Peer-reviewed veterinary case report
Histone H3 lysine-to-methionine mutants as a paradigm to study chromatin signaling.
- Journal:
- Science (New York, N.Y.)
- Year:
- 2014
- Authors:
- Herz, Hans-Martin et al.
- Affiliation:
- Stowers Institute for Medical Research · United States
Abstract
Histone H3 lysine(27)-to-methionine (H3K27M) gain-of-function mutations occur in highly aggressive pediatric gliomas. We established a Drosophila animal model for the pathogenic histone H3K27M mutation and show that its overexpression resembles polycomb repressive complex 2 (PRC2) loss-of-function phenotypes, causing derepression of PRC2 target genes and developmental perturbations. Similarly, an H3K9M mutant depletes H3K9 methylation levels and suppresses position-effect variegation in various Drosophila tissues.
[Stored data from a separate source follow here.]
-- ==== Sys2Proof/Config.lean ====
section
/-! DEFINITION. What the spec leaves to the silicon, to firmware or to chance: constants with no body, so that no proof
can rest on a value of them (notes/assumptions/3.md). -/

namespace Sys2Proof.Config

/-- A fresh value for each value of a counter that the state holds: random draws and undefined results. -/
opaque freeWord : Nat → BitVec 64

/-- A fused function of spec/02 R76 on FP32 bits, by its code; the fixed mapping of R77. -/
opaque func : Nat → BitVec 32 → BitVec 32
/-- The derivative factor of a fused derivative code of spec/02 R76 as the fixed mapping (code, g, z). -/
opaque dfunc : Nat → BitVec 32 → BitVec 32 → BitVec 32
/-- 2^d on FP32 bits (spec/03 R95). -/
opaque exp2 : BitVec 32 → BitVec 32
/-- The vector unit's functions on FP32 bits: 0 exp2, 1 log2, 2 exp, 3 log (spec/03 R117). -/
opaque vfunc : Nat → BitVec 32 → BitVec 32
/-- ln 2 × (μ + log2 SUM) from the anchor and the FP32 sum (spec/03 R106). -/
opaque lse : Int → BitVec 32 → BitVec 32

/-- SM3 of a byte string (spec/12 R409, spec/14 R450). -/
opaque sm3 : Bytes → Bytes
/-- HMAC-SM3 of a byte string under a key (spec/15 R493). -/
opaque hmacSm3 : Bytes → Bytes → Bytes
/-- The SM4-GCM key stream of a packet: key, salt and counter to the byte at a position (spec/10 R343). -/
opaque sm4Stream : BitVec 128 → BitVec 32 → BitVec 64 → Nat → BitVec 8
/-- SM4-GCM authentication tag: key, salt, counter, covered header bytes and ciphertext (spec/10 R343). -/
opaque sm4Tag : BitVec 128 → BitVec 32 → BitVec 64 → Bytes → Bytes → BitVec 128
/-- Reorder contexts that a die holds; the spec does not give their number (spec/10 R331). -/
opaque reorderContexts : Nat
/-- Where the DIMMs of a peat channel hold the line at a channel offset: DIMM, rank, bank group, bank and row, as bits 55:28 of PEAT_Cc_PPR. The
spec does not give the geometry of a DIMM (spec/09 R285). -/
opaque peatRow : Nat → Nat → BitVec 28
/-- SM2 signature by the identity key (spec/15 R486). -/
opaque sm2Sign : Bytes → Bytes
/-- SM2 signatures verify: public key, digest and signature (spec/14 R452, spec/15 R474). -/
opaque sm2Verify : Bytes → Bytes → Bytes → Bool
/-- The Vygal firmware keys that boot ROM holds, in their order, and its Vygal default image key (spec/15 R472, R474). -/
opaque romKeys : List Bytes
/-- The Vygal default image public key. -/
opaque imageKey : Bytes
/-- A certificate chain leads to a Vygal root in boot ROM (spec/15 R489). -/
opaque chainOk : Bytes → Bool
/-- Keys that an SM2 key exchange yields (spec/15 R489): transcript and purpose to bytes. -/
opaque sm2Keys : Bytes → Nat → Bytes

/-- ARR_FUSE of an array of a physical slot (spec/02 R90). -/
opaque arrFuse : Nat → Nat → BitVec 64
/-- The golden signature that ROM holds for a slice and a seed (spec/13 R420). -/
opaque golden : Nat → Nat → BitVec 64
/-- The device certificate chain in flash (spec/15 R486, R487). -/
opaque certChain : Bytes
/-- Boot ROM, which measurement block 1 covers, and its version (spec/15 R488, spec/11 R357). -/
opaque bootRom : Bytes
/-- Boot ROM version. -/
opaque romVersion : BitVec 32
/-- CXL_IDENT REVISION and VENDOR (spec/11). -/
opaque cxlIdent : BitVec 64

end Sys2Proof.Config
end

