/-- The gather buffer: one line, whether it was loaded, and the bytes written to it (R167). -/
structure Gather where
  line  : Nat
  loaded : Bool
  bytes : Tab (Option Byte)
  deriving DecidableEq, Repr

/-! ## Lattice (spec/06) -/

/-- A token or marker in a queue: a marker carries the epoch it introduces, and POISON when it was found uncorrectable (R187, R190, R205). -/
inductive LatItem
  | data (t : Token)
  | marker (epoch : Nat) (poison : Bool)
  deriving DecidableEq, Repr

/-- Where a program stands: entry index, tokens handled of the present RUN, passes done of each LOOP by its index;
none when the link idles (R201). -/
structure Prog where
  at_   : Option Nat
  done  : Nat
  loops : Tab Nat
  deriving DecidableEq, Repr

/-- An idle program. -/
def Prog.idle : Prog := ⟨.none, 0, []⟩

/-- A switch that an output link has still to make (R207): the inputs whose markers it awaits, whether it sends a marker downstream then, and
the epoch and schedule that it passes to. -/
structure OutSwitch where
  awaited : List Nat
  send    : Bool
  epoch   : Nat
  sched   : Option Bytes
  deriving DecidableEq, Repr

/-- One lattice link of a core, both directions (R197, R206, R207). `inSched`, `outSched`: the schedule image that the
dispatch and the select program run from. `owed`: destinations that the head token has
still to reach; `pend`: switches that the output link has still to make, oldest first; `out`: its output register, of one entry; `sent`:
DATA tokens sent, `received`: DATA tokens that arrived; `sc`: the sealed count of the far end's lane (spec/12 R403). -/
structure Link where
  inEpoch  : Option Nat
  inSched  : Option Bytes
  queue    : List LatItem
  owed     : Option (List Nat)
  inProg   : Prog
  granted  : Nat
  base     : Nat
  hwm      : Nat
  outSched : Option Bytes
  outProg  : Prog
  pend     : List OutSwitch
  out      : List LatItem
  sent     : Nat
  received : Nat
  sc       : Nat
  retract  : Bool
  outSeals : List (Option (BitVec 32) × Option (Nat × Nat))
  outSc    : Nat
  deriving DecidableEq, Repr

/-- A link with no epoch and nothing queued. -/
def Link.zero : Link :=
  { inEpoch := .none, inSched := .none, queue := [], owed := .none, inProg := .idle, granted := 0, base := 0, hwm := 0
    outSched := .none, outProg := .idle, pend := [], out := []
    sent := 0, received := 0, sc := 0, retract := false, outSeals := [], outSc := 0 }

/-- A drain output token that waits for its output link, in the order of R189: stream, row, drain, column group, part. -/
structure DrainTok where
  order  : Nat
  link   : Nat
  token  : Token
  sealEp : Option (BitVec 32)
  deriving DecidableEq, Repr

/-- A configuration slot (spec/04 R144): ENTRY and the schedule image. -/
structure CfgSlot where
  entry    : Nat
  schedule : Bytes
  deriving DecidableEq, Repr

/-! ## Queue store (spec/07) -/

/-- An entry of a receive queue. -/
structure QEntry where
  key   : SenderKey
  words : Bytes
  deriving DecidableEq, Repr

/-- A place in a reservation list, with the BACKOFF of the last refusal (R230). -/
structure Resv where
  key     : SenderKey
  backoff : Nat
  deriving DecidableEq, Repr

/-- A configured receive queue (R218). `departs`: when its last 65 entries departed, newest first (R231); `row`: rows of the head descriptor that
streams have read (R238). -/
structure RQueue where
  owner   : Nat
  desc    : Bool
  land    : Nat
  ring    : Nat
  depth   : Nat
  senders : Nat
  anygenOk : Bool
  remoteOk : Bool
  window  : Nat
  entries : List QEntry
  table   : List (SenderKey × BitVec 16)
  resv    : List Resv
  departs : List Nat
  row     : Nat
  deriving DecidableEq, Repr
The histone H3K9 demethylase KDM3B/JHDM2 associates with H3K9M-containing nucleosomes, and its misregulation in Drosophila results in changes of H3K9 methylation levels and heterochromatic silencing defects. We have established histone lysine-to-methionine mutants as robust in vivo tools for inhibiting methylation pathways that also function as biochemical reagents for capturing site-specific histone-modifying enzymes, thus providing molecular insight into chromatin signaling pathways.